▶ **RECORDS SHOWN**
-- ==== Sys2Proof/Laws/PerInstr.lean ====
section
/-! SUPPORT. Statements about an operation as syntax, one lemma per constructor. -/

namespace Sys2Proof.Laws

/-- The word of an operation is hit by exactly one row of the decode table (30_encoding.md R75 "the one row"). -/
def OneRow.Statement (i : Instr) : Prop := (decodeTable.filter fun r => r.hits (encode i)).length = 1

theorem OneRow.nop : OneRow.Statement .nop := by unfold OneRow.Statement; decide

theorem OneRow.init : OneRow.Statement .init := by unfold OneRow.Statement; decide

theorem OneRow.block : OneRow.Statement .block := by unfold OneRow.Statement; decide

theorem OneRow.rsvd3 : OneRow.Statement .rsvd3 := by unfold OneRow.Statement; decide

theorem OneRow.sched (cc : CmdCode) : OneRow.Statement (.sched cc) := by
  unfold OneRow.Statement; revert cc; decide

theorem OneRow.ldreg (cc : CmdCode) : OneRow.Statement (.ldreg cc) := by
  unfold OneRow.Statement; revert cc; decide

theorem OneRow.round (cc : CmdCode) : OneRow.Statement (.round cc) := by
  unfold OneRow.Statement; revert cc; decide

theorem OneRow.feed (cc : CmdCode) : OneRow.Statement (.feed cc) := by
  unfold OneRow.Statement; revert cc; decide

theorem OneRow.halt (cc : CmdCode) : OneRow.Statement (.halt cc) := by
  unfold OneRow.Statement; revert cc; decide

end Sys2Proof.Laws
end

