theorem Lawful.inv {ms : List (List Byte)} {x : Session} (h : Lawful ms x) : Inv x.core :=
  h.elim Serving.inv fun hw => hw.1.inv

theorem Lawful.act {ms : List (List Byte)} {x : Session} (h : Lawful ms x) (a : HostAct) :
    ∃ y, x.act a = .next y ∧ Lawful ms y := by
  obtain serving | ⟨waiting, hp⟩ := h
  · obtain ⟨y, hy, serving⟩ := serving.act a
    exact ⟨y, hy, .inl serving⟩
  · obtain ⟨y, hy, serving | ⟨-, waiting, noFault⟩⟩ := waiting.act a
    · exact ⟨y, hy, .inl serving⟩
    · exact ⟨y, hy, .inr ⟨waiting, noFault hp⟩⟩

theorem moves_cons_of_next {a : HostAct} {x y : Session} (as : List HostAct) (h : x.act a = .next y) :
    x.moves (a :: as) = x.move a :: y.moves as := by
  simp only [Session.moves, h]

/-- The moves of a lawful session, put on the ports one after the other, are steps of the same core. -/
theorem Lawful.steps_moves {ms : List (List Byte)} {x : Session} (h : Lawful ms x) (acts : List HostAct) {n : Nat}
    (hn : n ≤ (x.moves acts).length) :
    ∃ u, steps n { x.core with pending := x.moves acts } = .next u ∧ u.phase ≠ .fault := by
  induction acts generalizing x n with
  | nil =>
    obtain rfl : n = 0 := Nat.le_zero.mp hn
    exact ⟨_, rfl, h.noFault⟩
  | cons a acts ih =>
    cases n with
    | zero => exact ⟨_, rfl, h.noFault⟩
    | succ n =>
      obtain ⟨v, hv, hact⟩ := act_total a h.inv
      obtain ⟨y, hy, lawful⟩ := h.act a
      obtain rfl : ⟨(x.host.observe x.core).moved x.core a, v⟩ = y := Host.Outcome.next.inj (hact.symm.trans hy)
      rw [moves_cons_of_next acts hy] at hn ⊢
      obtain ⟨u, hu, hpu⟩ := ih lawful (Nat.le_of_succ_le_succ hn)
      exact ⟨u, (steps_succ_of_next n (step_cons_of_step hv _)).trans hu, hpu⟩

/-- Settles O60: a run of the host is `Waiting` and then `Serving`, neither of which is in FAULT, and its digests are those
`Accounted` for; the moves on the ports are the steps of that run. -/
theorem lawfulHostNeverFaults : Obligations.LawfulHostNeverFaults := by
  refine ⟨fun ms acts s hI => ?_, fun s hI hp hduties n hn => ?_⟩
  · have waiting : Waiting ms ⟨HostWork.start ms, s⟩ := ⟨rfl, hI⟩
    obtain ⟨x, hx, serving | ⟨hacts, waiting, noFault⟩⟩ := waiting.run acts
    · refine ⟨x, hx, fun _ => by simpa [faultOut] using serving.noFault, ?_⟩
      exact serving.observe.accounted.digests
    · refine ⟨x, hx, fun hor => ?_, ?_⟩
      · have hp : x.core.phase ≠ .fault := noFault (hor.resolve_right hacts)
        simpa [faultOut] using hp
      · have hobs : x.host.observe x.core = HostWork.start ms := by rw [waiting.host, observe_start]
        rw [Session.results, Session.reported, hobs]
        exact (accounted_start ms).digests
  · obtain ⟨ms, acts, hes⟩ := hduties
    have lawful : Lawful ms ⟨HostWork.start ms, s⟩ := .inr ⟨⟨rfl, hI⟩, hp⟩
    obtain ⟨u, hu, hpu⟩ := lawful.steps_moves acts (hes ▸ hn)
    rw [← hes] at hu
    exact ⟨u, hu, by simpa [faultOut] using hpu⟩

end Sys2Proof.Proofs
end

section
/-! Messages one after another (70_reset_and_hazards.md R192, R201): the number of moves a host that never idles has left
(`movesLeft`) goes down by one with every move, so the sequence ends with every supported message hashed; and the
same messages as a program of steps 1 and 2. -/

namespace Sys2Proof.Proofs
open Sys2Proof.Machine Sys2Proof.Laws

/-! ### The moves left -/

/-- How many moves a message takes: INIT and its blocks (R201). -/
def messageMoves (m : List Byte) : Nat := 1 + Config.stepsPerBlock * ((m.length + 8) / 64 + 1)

▶ **WHAT IS NEEDED**
Every single line in the records above must be written out exactly.

▶ **ANSWER FOR THIS EXERCISE**
-- ==== Sys2Proof/Laws/PerInstr.lean ====
section
/-! SUPPORT. Statements about an operation as syntax, one lemma per constructor. -/

namespace Sys2Proof.Laws

/-- The word of an operation is hit by exactly one row of the decode table (30_encoding.md R75 "the one row"). -/
def OneRow.Statement (i : Instr) : Prop := (decodeTable.filter fun r => r.hits (encode i)).length = 1

theorem OneRow.nop : OneRow.Statement .nop := by unfold OneRow.Statement; decide

theorem OneRow.init : OneRow.Statement .init := by unfold OneRow.Statement; decide

theorem OneRow.block : OneRow.Statement .block := by unfold OneRow.Statement; decide

theorem OneRow.rsvd3 : OneRow.Statement .rsvd3 := by unfold OneRow.Statement; decide

theorem OneRow.sched (cc : CmdCode) : OneRow.Statement (.sched cc) := by
  unfold OneRow.Statement; revert cc; decide

theorem OneRow.ldreg (cc : CmdCode) : OneRow.Statement (.ldreg cc) := by
  unfold OneRow.Statement; revert cc; decide

theorem OneRow.round (cc : CmdCode) : OneRow.Statement (.round cc) := by
  unfold OneRow.Statement; revert cc; decide

theorem OneRow.feed (cc : CmdCode) : OneRow.Statement (.feed cc) := by
  unfold OneRow.Statement; revert cc; decide

theorem OneRow.halt (cc : CmdCode) : OneRow.Statement (.halt cc) := by
  unfold OneRow.Statement; revert cc; decide

end Sys2Proof.Laws
end

theorem Lawful.inv {ms : List (List Byte)} {x : Session} (h : Lawful ms x) : Inv x.core :=
  h.elim Serving.inv fun hw => hw.1.inv

theorem Lawful.act {ms : List (List Byte)} {x : Session} (h : Lawful ms x) (a : HostAct) :
    ∃ y, x.act a = .next y ∧ Lawful ms y := by
  obtain serving | ⟨waiting, hp⟩ := h
  · obtain ⟨y, hy, serving⟩ := serving.act a
    exact ⟨y, hy, .inl serving⟩
  · obtain ⟨y, hy, serving | ⟨-, waiting, noFault⟩⟩ := waiting.act a
    · exact ⟨y, hy, .inl serving⟩
    · exact ⟨y, hy, .inr ⟨waiting, noFault hp⟩⟩

theorem moves_cons_of_next {a : HostAct} {x y : Session} (as : List HostAct) (h : x.act a = .next y) :
    x.moves (a :: as) = x.move a :: y.moves as := by
  simp only [Session.moves, h]

/-- The moves of a lawful session, put on the ports one after the other, are steps of the same core. -/
theorem Lawful.steps_moves {ms : List (List Byte)} {x : Session} (h : Lawful ms x) (acts : List HostAct) {n : Nat}
    (hn : n ≤ (x.moves acts).length) :
    ∃ u, steps n { x.core with pending := x.moves acts } = .next u ∧ u.phase ≠ .fault := by
  induction acts generalizing x n with
  | nil =>
    obtain rfl : n = 0 := Nat.le_zero.mp hn
    exact ⟨_, rfl, h.noFault⟩
  | cons a acts ih =>
    cases n with
    | zero => exact ⟨_, rfl, h.noFault⟩
    | succ n =>
      obtain ⟨v, hv, hact⟩ := act_total a h.inv
      obtain ⟨y, hy, lawful⟩ := h.act a
      obtain rfl : ⟨(x.host.observe x.core).moved x.core a, v⟩ = y := Host.Outcome.next.inj (hact.symm.trans hy)
      rw [moves_cons_of_next acts hy] at hn ⊢
      obtain ⟨u, hu, hpu⟩ := ih lawful (Nat.le_of_succ_le_succ hn)
      exact ⟨u, (steps_succ_of_next n (step_cons_of_step hv _)).trans hu, hpu⟩

/-- Settles O60: a run of the host is `Waiting` and then `Serving`, neither of which is in FAULT, and its digests are those
`Accounted` for; the moves on the ports are the steps of that run. -/
theorem lawfulHostNeverFaults : Obligations.LawfulHostNeverFaults := by
  refine ⟨fun ms acts s hI => ?_, fun s hI hp hduties n hn => ?_⟩
  · have waiting : Waiting ms ⟨HostWork.start ms, s⟩ := ⟨rfl, hI⟩
    obtain ⟨x, hx, serving | ⟨hacts, waiting, noFault⟩⟩ := waiting.run acts
    · refine ⟨x, hx, fun _ => by simpa [faultOut] using serving.noFault, ?_⟩
      exact serving.observe.accounted.digests
    · refine ⟨x, hx, fun hor => ?_, ?_⟩
      · have hp : x.core.phase ≠ .fault := noFault (hor.resolve_right hacts)
        simpa [faultOut] using hp
      · have hobs : x.host.observe x.core = HostWork.start ms := by rw [waiting.host, observe_start]
        rw [Session.results, Session.reported, hobs]
        exact (accounted_start ms).digests
  · obtain ⟨ms, acts, hes⟩ := hduties
    have lawful : Lawful ms ⟨HostWork.start ms, s⟩ := .inr ⟨⟨rfl, hI⟩, hp⟩
    obtain ⟨u, hu, hpu⟩ := lawful.steps_moves acts (hes ▸ hn)
    rw [← hes] at hu
    exact ⟨u, hu, by simpa [faultOut] using hpu⟩

end Sys2Proof.Proofs
end

section
/-! Messages one after another (70_reset_and_hazards.md R192, R201): the number of moves a host that never idles has left
(`movesLeft`) goes down by one with every move, so the sequence ends with every supported message hashed; and the
same messages as a program of steps 1 and 2. -/

namespace Sys2Proof.Proofs
open Sys2Proof.Machine Sys2Proof.Laws

/-! ### The moves left -/

/-- How many moves a message takes: INIT and its blocks (R201). -/
def messageMoves (m : List Byte) : Nat := 1 + Config.stepsPerBlock * ((m.length + 8) / 64 + 1)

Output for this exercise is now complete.